The records below hold a stretch from the line with "bne_iff_ne] at h ⊢" through the line with "keep theirs. -/"; return exactly those lines, ends included, and nothing more.
+++ RECORDS +++
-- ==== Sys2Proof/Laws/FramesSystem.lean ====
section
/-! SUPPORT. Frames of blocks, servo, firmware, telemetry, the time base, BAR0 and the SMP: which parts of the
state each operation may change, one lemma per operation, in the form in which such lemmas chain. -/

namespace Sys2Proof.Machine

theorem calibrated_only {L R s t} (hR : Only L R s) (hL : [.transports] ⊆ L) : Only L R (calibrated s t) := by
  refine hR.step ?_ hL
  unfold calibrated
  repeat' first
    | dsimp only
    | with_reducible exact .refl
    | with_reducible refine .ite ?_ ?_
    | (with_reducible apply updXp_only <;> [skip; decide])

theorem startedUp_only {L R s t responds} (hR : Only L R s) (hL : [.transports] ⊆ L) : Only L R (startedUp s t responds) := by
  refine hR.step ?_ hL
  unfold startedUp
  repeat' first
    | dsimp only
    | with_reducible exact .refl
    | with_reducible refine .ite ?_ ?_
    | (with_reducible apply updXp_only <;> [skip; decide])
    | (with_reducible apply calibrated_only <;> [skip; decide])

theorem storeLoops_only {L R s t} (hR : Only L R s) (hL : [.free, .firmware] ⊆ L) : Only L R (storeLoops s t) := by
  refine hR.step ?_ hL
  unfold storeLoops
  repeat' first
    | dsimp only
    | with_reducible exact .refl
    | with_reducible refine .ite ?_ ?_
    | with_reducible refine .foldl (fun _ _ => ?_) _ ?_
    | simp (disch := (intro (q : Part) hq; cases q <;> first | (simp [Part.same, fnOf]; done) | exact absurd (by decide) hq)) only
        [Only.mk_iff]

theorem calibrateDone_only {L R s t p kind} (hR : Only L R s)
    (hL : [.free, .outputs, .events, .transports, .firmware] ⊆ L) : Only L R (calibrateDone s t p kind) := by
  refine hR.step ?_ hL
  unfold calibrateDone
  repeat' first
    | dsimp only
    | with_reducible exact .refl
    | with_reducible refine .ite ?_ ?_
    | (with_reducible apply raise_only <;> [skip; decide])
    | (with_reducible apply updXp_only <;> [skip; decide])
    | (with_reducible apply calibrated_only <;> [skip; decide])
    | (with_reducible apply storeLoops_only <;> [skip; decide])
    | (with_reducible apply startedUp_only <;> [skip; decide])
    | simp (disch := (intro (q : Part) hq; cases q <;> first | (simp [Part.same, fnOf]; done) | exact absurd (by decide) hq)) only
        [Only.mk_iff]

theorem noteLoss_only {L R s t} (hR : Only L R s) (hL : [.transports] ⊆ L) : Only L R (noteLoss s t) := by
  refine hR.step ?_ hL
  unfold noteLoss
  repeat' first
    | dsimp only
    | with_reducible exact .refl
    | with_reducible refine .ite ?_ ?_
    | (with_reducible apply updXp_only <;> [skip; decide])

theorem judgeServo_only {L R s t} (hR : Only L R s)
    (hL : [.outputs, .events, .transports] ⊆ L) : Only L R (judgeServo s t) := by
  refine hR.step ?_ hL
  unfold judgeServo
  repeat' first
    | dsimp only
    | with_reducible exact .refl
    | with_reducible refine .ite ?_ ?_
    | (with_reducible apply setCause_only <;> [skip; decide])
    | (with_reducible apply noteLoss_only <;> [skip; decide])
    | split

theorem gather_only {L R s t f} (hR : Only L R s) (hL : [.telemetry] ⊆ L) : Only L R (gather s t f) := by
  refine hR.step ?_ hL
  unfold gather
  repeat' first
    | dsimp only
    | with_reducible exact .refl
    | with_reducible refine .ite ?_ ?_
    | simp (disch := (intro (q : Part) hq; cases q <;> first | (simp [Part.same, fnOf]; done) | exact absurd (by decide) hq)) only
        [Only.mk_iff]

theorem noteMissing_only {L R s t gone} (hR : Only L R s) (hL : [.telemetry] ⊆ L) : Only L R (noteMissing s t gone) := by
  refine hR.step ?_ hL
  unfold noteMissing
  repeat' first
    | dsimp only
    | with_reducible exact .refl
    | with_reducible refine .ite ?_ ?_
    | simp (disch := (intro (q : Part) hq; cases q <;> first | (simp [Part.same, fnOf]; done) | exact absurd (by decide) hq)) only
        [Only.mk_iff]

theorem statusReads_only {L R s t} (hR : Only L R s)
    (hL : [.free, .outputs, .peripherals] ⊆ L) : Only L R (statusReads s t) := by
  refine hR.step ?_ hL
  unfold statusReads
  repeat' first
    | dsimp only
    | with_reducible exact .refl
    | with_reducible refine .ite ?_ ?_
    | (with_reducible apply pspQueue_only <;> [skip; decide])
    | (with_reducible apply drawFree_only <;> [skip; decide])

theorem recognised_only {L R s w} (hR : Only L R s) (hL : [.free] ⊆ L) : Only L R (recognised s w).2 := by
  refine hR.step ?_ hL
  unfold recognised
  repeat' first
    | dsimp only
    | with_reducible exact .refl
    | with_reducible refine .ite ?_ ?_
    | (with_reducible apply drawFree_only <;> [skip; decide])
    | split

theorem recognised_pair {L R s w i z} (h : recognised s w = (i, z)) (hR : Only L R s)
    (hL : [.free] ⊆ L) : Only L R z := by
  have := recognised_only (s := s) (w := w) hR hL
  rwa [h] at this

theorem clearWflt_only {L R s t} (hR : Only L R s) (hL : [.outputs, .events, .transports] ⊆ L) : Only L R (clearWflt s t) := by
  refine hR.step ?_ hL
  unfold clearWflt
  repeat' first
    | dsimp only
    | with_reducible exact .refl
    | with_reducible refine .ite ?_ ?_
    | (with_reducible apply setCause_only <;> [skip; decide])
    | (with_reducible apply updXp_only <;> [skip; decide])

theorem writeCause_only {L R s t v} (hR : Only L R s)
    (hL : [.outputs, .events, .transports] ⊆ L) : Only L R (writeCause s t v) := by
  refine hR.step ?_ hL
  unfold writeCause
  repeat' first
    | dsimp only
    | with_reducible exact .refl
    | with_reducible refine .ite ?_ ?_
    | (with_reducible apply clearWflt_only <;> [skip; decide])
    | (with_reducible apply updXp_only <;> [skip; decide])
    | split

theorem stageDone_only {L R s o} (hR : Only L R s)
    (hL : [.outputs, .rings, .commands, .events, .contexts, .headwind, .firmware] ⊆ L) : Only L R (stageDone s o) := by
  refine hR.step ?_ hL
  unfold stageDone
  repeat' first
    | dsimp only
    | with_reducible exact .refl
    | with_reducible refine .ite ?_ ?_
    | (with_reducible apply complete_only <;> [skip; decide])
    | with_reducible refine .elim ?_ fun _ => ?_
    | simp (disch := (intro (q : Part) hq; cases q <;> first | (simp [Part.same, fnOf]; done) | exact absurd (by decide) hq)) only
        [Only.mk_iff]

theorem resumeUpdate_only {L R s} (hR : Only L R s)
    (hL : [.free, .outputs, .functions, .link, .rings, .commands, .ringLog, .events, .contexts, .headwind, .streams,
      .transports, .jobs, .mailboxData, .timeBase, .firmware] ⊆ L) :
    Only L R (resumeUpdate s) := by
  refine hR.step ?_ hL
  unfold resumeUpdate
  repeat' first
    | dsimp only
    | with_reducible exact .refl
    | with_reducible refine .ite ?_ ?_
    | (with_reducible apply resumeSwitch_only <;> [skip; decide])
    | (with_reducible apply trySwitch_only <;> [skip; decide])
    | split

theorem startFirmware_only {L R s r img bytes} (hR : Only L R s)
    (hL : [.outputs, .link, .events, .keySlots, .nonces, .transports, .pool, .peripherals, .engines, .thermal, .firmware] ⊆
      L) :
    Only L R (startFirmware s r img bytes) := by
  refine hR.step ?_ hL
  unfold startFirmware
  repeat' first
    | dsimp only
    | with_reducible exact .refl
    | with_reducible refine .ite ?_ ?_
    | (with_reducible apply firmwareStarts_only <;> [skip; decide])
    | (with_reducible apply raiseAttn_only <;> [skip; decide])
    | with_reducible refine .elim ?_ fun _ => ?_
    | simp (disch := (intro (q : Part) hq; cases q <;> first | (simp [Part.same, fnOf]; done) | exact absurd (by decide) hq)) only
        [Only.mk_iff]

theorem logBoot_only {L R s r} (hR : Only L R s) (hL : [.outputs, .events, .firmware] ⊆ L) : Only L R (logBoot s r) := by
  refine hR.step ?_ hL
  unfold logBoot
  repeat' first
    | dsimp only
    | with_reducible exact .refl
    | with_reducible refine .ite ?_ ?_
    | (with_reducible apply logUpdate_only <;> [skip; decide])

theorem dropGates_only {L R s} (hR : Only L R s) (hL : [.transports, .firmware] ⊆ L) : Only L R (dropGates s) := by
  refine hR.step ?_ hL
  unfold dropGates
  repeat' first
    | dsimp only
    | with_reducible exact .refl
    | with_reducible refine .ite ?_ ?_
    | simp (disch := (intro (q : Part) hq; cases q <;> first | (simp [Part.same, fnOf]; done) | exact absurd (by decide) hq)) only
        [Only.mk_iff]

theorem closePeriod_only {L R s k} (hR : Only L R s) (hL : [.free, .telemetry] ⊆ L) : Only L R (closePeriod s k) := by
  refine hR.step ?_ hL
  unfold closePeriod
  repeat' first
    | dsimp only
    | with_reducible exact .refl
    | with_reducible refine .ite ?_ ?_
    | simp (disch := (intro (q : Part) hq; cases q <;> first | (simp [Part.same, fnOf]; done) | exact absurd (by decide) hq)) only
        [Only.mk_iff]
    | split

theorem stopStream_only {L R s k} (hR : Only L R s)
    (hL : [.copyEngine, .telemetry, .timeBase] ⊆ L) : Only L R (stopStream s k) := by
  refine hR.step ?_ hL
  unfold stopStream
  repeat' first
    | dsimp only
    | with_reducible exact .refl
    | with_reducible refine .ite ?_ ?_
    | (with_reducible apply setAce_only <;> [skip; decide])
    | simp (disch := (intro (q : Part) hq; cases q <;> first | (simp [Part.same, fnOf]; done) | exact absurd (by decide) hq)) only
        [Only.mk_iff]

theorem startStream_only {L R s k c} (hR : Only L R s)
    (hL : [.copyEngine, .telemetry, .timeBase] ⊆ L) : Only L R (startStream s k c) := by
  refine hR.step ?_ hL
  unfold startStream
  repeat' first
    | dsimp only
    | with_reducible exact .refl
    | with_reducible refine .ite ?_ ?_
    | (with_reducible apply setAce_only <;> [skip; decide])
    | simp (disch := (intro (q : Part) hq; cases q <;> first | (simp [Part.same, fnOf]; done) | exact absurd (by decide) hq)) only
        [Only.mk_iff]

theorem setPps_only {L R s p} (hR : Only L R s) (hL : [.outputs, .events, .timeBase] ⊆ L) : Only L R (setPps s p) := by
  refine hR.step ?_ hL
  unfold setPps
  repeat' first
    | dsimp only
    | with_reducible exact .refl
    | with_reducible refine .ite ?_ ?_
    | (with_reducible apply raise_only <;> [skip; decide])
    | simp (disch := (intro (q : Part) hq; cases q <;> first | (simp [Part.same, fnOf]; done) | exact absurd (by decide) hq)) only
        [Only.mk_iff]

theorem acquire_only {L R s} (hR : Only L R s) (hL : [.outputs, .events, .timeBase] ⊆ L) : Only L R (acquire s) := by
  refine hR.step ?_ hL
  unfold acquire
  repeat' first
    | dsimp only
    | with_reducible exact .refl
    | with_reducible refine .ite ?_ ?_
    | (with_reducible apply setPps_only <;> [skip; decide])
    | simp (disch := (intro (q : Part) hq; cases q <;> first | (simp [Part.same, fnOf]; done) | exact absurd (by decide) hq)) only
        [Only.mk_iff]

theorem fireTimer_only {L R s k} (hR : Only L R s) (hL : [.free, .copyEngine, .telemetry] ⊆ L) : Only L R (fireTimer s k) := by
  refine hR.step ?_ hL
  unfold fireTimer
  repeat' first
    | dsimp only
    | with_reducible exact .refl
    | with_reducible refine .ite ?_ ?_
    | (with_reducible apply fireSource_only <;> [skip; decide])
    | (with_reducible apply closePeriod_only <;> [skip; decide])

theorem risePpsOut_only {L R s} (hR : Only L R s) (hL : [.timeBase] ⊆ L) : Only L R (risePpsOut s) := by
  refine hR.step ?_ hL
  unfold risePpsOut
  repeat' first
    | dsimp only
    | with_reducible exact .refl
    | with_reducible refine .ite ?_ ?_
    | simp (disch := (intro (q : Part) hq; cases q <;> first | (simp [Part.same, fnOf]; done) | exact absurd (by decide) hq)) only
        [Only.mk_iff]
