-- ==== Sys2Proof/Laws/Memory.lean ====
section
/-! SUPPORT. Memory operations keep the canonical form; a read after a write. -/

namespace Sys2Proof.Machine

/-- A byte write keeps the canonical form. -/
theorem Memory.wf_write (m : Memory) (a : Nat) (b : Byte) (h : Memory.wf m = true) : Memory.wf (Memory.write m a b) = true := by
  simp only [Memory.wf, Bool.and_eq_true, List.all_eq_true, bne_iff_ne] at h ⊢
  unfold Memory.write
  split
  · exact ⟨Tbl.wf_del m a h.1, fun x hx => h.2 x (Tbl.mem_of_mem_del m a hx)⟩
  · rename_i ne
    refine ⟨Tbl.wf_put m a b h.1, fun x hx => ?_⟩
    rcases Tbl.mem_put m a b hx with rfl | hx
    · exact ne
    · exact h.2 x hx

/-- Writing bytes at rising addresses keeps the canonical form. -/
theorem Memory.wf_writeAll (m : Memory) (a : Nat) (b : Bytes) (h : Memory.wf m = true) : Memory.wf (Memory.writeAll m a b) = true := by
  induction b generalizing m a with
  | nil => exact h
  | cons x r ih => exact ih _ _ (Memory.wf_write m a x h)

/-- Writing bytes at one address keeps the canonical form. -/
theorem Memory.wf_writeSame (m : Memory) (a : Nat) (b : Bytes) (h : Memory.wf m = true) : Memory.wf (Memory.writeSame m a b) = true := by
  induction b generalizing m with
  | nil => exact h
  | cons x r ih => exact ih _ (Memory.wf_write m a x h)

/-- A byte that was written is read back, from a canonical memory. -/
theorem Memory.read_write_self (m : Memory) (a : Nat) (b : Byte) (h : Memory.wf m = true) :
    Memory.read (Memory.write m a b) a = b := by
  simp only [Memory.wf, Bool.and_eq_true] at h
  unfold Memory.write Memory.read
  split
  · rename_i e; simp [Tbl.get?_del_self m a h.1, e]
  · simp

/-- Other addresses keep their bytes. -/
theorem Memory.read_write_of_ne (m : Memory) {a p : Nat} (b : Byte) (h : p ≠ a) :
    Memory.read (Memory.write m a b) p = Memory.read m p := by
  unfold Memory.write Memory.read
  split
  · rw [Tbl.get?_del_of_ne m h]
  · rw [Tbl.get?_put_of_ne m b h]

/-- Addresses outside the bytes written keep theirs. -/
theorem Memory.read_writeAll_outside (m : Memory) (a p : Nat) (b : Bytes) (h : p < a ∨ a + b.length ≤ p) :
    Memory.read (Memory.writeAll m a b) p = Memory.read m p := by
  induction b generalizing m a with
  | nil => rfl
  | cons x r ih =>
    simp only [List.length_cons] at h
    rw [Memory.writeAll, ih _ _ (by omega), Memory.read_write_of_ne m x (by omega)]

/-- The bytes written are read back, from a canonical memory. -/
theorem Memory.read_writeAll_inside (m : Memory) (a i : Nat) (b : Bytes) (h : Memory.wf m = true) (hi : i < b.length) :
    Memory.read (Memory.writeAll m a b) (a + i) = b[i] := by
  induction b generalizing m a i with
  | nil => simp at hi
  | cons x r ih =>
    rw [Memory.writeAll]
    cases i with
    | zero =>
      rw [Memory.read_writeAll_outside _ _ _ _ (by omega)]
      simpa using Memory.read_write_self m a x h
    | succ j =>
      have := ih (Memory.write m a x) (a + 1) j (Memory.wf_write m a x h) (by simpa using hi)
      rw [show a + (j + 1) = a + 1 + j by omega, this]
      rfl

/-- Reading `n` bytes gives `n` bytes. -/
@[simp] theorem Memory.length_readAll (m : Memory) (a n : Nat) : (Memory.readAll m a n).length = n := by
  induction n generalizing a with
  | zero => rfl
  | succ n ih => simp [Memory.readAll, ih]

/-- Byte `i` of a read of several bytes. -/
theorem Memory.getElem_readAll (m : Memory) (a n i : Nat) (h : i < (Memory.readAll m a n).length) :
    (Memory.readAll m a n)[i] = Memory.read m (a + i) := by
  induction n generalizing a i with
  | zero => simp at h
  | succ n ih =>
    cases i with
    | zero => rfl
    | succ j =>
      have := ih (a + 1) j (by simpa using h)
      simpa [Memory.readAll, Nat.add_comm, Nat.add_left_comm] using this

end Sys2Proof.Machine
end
+++
* **ANSWER SECTION**
  simp only [Memory.wf, Bool.and_eq_true, List.all_eq_true, bne_iff_ne] at h ⊢
  unfold Memory.write
  split
  · exact ⟨Tbl.wf_del m a h.1, fun x hx => h.2 x (Tbl.mem_of_mem_del m a hx)⟩
  · rename_i ne
    refine ⟨Tbl.wf_put m a b h.1, fun x hx => ?_⟩
    rcases Tbl.mem_put m a b hx with rfl | hx
    · exact ne
    · exact h.2 x hx

/-- Writing bytes at rising addresses keeps the canonical form. -/
theorem Memory.wf_writeAll (m : Memory) (a : Nat) (b : Bytes) (h : Memory.wf m = true) : Memory.wf (Memory.writeAll m a b) = true := by
  induction b generalizing m a with
  | nil => exact h
  | cons x r ih => exact ih _ _ (Memory.wf_write m a x h)

/-- Writing bytes at one address keeps the canonical form. -/
theorem Memory.wf_writeSame (m : Memory) (a : Nat) (b : Bytes) (h : Memory.wf m = true) : Memory.wf (Memory.writeSame m a b) = true := by
  induction b generalizing m with
  | nil => exact h
  | cons x r ih => exact ih _ (Memory.wf_write m a x h)

/-- A byte that was written is read back, from a canonical memory. -/
theorem Memory.read_write_self (m : Memory) (a : Nat) (b : Byte) (h : Memory.wf m = true) :
    Memory.read (Memory.write m a b) a = b := by
  simp only [Memory.wf, Bool.and_eq_true] at h
  unfold Memory.write Memory.read
  split
  · rename_i e; simp [Tbl.get?_del_self m a h.1, e]
  · simp

/-- Other addresses keep their bytes. -/
theorem Memory.read_write_of_ne (m : Memory) {a p : Nat} (b : Byte) (h : p ≠ a) :
    Memory.read (Memory.write m a b) p = Memory.read m p := by
  unfold Memory.write Memory.read
  split
  · rw [Tbl.get?_del_of_ne m h]
  · rw [Tbl.get?_put_of_ne m b h]

/-- Addresses outside the bytes written keep theirs. -/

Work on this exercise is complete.